/-- An idle word that no reader takes is the classifier's (rule R526). -/
theorem fetch_idleWord {w : RawWord} (hidle : isIdleRaw w.data w.k = true) (hmark : voteMark w.k = false) :
    fetch (holdWord (openReaders s) w) = .rxIdle w := by
  have hclass : isIdle (voted w) = true := hidle
  rw [fetch_holdWord, fetchReceived_past_readers rfl rfl (by simp [isTrig, voted, hmark])
    (by simp [isIoack, voted, hmark]), fetchClassified_eq, if_pos hclass]
  rfl

end Held

/-! ### Emitted rows: what the transmit side offers behind a quiet front (rule R683) -/

section Offered
variable {s : State}

/-- The first code offered is the row fetched when nothing is received and no host signal is driven. -/
theorem fetch_quietFront {p : Place} {code : Code} {i : Instr} (hrx : rxDcd s = none)
    (hhost : hostActs s.inp.host = false) (hvalid : s.inp.rxValid = false)
    (ho : offeredCode s = some (p, code)) (hi : decode s.cfg p code = .ok i) : fetch s = i := by
  simp [fetch, hrx, hhost, hvalid, fetchOffered, ho, hi]

/-- The rows of codes that the core emits (rules R308 to R314, R424). -/
def emitted : Instr → Bool
  | .startWord | .endWord | .idleWord | .ioackWord | .ackDataWord | .typeTestWord | .typeWord _
  | .patWord _ | .crcTrailerWord _ | .trigSeqNormal _ | .trigSeqLinktrig _ => true
  | _ => false

/-- Bit reversal undoes itself (rules R13, R424). -/
theorem crcTrailer_rev32 (x : Data) : crcTrailer (rev32 x) = x := by simp [crcTrailer, rev32]

/-- A placed emitted row is what the transmit side offers first, at its place and with its code. -/
theorem offeredCode_place (i : Instr) (h : emitted i = true) :
    offeredCode (place s i) = some (placeOf i, encode s.cfg i) := by
  cases i with
  | startWord | endWord | idleWord | ioackWord | ackDataWord | typeTestWord | patWord | trigSeqNormal
    | trigSeqLinktrig => rfl
  | typeWord t =>
    have hword : bufWord (place s (.typeWord t)) 0 = rep4 t := by
      simp [bufWord, place, memRead_memWrite_same]
    have hoffers : offeredCode (place s (.typeWord t)) =
        some (.typeOut, .word36 (word36 (bufWord (place s (.typeWord t)) 0) noMarks)) := rfl
    rw [hoffers, hword]
    rfl
  | crcTrailerWord trailer =>
    have hoffers : offeredCode (place s (.crcTrailerWord trailer)) =
        some (.trailerOut, .word36 (word36 (crcTrailer (rev32 trailer)) noMarks)) := rfl
    rw [hoffers, crcTrailer_rev32]
    rfl
  | _ => cases h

Task: Write out, word for word, the lines from the one containing "have hoffers : offeredCode (place s (.typeWord" through the end of the records, with no other lines.

Output for this task:
    have hoffers : offeredCode (place s (.typeWord t)) =
        some (.typeOut, .word36 (word36 (bufWord (place s (.typeWord t)) 0) noMarks)) := rfl
    rw [hoffers, hword]
    rfl
  | crcTrailerWord trailer =>
    have hoffers : offeredCode (place s (.crcTrailerWord trailer)) =
        some (.trailerOut, .word36 (word36 (crcTrailer (rev32 trailer)) noMarks)) := rfl
    rw [hoffers, crcTrailer_rev32]
    rfl
  | _ => cases h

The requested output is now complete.